CROSSTABS /TABLES=q6 BY p1000f1 BY AGER3 /FORMAT= AVALUE TABLES /STATISTIC=CHISQ PHI CTAU /CELLS= COUNT COLUMN .
*recode age into 4 cats*. recode age (1 thru 4 =1) (5 thru 7 =2) (8,9 =3) (10,11 =4) into ager4. value labels ager 1 'under35' 2 '35 to 49' 3 '50-60' 4 '60+'.
freq var ager4.
CROSSTABS /TABLES=q6 BY p1000f1 BY AGER4 /FORMAT= AVALUE TABLES /STATISTIC=CHISQ PHI CTAU /CELLS= COUNT COLUMN .
Syntax for computing rural-urban variable using Macleans data
Unfortunately the relevant variable in CRIC (q46) is not available
numeric nrururb. string rururb (a1). compute rururb = substr (p926f5, 2, 1). recode rururb ('0' = 0) ('1','2','3','4','5','6','7','8','9'=1)into urban. value labels urban 0 'rural' 1 'urban'.

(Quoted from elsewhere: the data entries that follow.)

-- ==== Sys2Proof/Machine/Core.lean ====
section
/-! DEFINITION. The machine as the host runs it. -/

def Sys2Proof.core : Host.Core := { State := Sys2Proof.Machine.State, Fault := Sys2Proof.Machine.Fault, Refusal := Sys2Proof.Machine.Refusal, step := Sys2Proof.Machine.step, reset := Sys2Proof.Machine.State.reset }
end

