/-- R113, R117 to R119, R367: a wrap is announced near the end of the period, or forced, and every field notes the
start of the pause; at the master it completes at the end of the period, or at once when forced, when nothing is in
flight, with every lease dropped, the counter 0, WRAPN one more and the pause not counted; a cube that follows takes
a beacon's count, never backwards in a period, and goes through the wrap at the beacon of the next period, whether it
was announced or not, once nothing is in flight; a loss of beacons is reported; a field timer fires once its tick has come, never in a frozen field. -/
def ClockEvents : Prop :=
  ∀ (s : State) (count : BitVec 40) (wrapn : BitVec 8) (fi : Nat) (v : Word),
    let n := count.toNat
    let heard := { s with beaconAt := s.time, joined := true }
    let w := (s.field fi).ftcmp.toNat
    let fired := fun (s : State) (w : Nat) =>
      (s.modField fi (fun f => { f with ftcmp := w64 (w % 2 ^ 63), ftdue := false })).raiseIid (bits w 51 40)
    let set := s.modField fi (fun f => { f with ftcmp := v &&& 0x800FFFFFFFFFFFFF, ftdue := false })
    let due := bit w 63 = true ∧ ((s.field fi).ftdue = true ∨ bits w 39 0 ≤ s.sid)
    let lost := s.master = false ∧ s.blost = false ∧ s.zen.links.any (fun e => bit e.2.lctl 1) = true ∧
      s.beaconAt + 128000 ≤ s.time
    let near := s.wrap = 0 ∧ (s.master = true ∨ s.blost = false) ∧ 0xFFFFFFF000 ≤ s.sid + (if s.master then 0 else 4)
    let paused := fun (s : State) (w : Nat) => { ((s.fields.map Prod.fst ++ s.ctxs.map (fun e => fieldOf e.1)).eraseDups.foldl
      (fun s fi => s.modField fi (fun f => { f with pauseV := s.vclk fi })) s) with wrap := w }
    -- the next period is heard of: the wrap is gone through from its first step where that had not begun
    let over_ := wrapn = s.wrapn + 1 ∧ (s.wrap ≠ 0 ∨ s.joined = true)
    let hears := if s.wrap = 0 then paused heard 3 else heard
    let done := fun (s : State) (n : Nat) => { ({ s with sid := if s.wrap = 3 then s.sid else 2 ^ 40 - 1 } : State).endWrap with
      sid := n, wrapNext := none }
    let ends := s.wrapNext = none ∧ s.master = true ∧ (s.wrap = 3 ∨ (s.wrap ≠ 0 ∧ 2 ^ 40 - 1 ≤ s.sid)) ∧ s.wrapDrained = true
    (near → exec .wrapAnnounce s = .next (paused s 1)) ∧
    (¬ near → exec .wrapAnnounce s = .next s) ∧
    (s.wrap = 0 → exec .fwrap s = .next (paused s 3)) ∧
    (s.wrap ≠ 0 → exec .fwrap s = .next s) ∧
    (ends → exec .wrapComplete s = .next s.endWrap) ∧
    ((∀ e ∈ s.fields, bit (s.field e.1).ftcmp.toNat 63 = false) → (∀ e ∈ s.parts, (s.part e.1).earmed = false) →
      s.endWrap = { s with
        sid := 0, sidHold := 0, wrapn := s.wrapn + 1, wrap := 0, beaconAt := s.time
        fields := s.fields.map (fun (e : Nat × Field) => (e.1, { e.2 with l2 := e.2.l2.filter (fun l => l.2.st != .l) }))
        ctxs := s.ctxs.map (fun (e : Nat × Ctx) =>
          (e.1, (e.2.rebase s.sid).unpause (s.vclk (fieldOf e.1)) (s.field (fieldOf e.1)).pauseV)) }) ∧
    (s.wrapNext = none → ¬ ends → exec .wrapComplete s = .next s) ∧
    (∀ m, s.wrapNext = some m → s.wrapDrained = true → exec .wrapComplete s = .next (done s m)) ∧
    (∀ m, s.wrapNext = some m → s.wrapDrained = false → exec .wrapComplete s = .next { s with wrapNext := some m }) ∧
    (s.master = true → exec (.beacon count wrapn) s = .next s) ∧
    (s.master = false → wrapn = s.wrapn → s.sid ≤ n →
      exec (.beacon count wrapn) s = .next { heard with sid := n, sidHold := 0 }) ∧
    (s.master = false → wrapn = s.wrapn → n < s.sid →
      exec (.beacon count wrapn) s = .next { heard with sidHold := s.sid - n }) ∧
    (s.master = false → over_ → hears.wrapDrained = true → exec (.beacon count wrapn) s = .next (done hears n)) ∧
    (s.master = false → over_ → hears.wrapDrained = false →
      exec (.beacon count wrapn) s = .next { hears with wrapNext := some n }) ∧
    (s.master = false → wrapn ≠ s.wrapn → ¬ over_ →
      exec (.beacon count wrapn) s = .next { heard with sid := n, wrapn := wrapn, sidHold := 0 }) ∧
    (lost → exec .beaconLoss s = .next ({ s with blost := true }.raiseIid s.biid)) ∧
    (¬ lost → exec .beaconLoss s = .next s) ∧
    ((s.field fi).frozen = false → due → exec (.fieldTimerCompare fi) s = .next (fired s w)) ∧
    ((s.field fi).frozen = true ∨ ¬ due → exec (.fieldTimerCompare fi) s = .next s) ∧
    (bit v.toNat 63 = false ∨ s.sid < bits v.toNat 39 0 → exec (.ftcmpWrite fi v) s = .next set) ∧
    (bit v.toNat 63 = true → bits v.toNat 39 0 ≤ s.sid →
      exec (.ftcmpWrite fi v) s = .next (fired set (v &&& 0x800FFFFFFFFFFFFF).toNat))
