-- ==== Sys2Proof/Laws/Dispatch.lean ====
section
/-! SUPPORT. Each thread instruction is the issue of its body, one lemma per mnemonic. -/

namespace Sys2Proof.Machine

open Sys2Proof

frequencies variables = rururb urban.
(to use in CES use pcode rather than p926f5) numeric nrururb. string rururb (a1). compute rururb = substr (pcode, 2, 1). recode rururb ('0' = 0) ('1','2','3','4','5','6','7','8','9'=1)into urban. value labels urban 0 'rural' 1 'urban'. frequencies variables = rururb urban.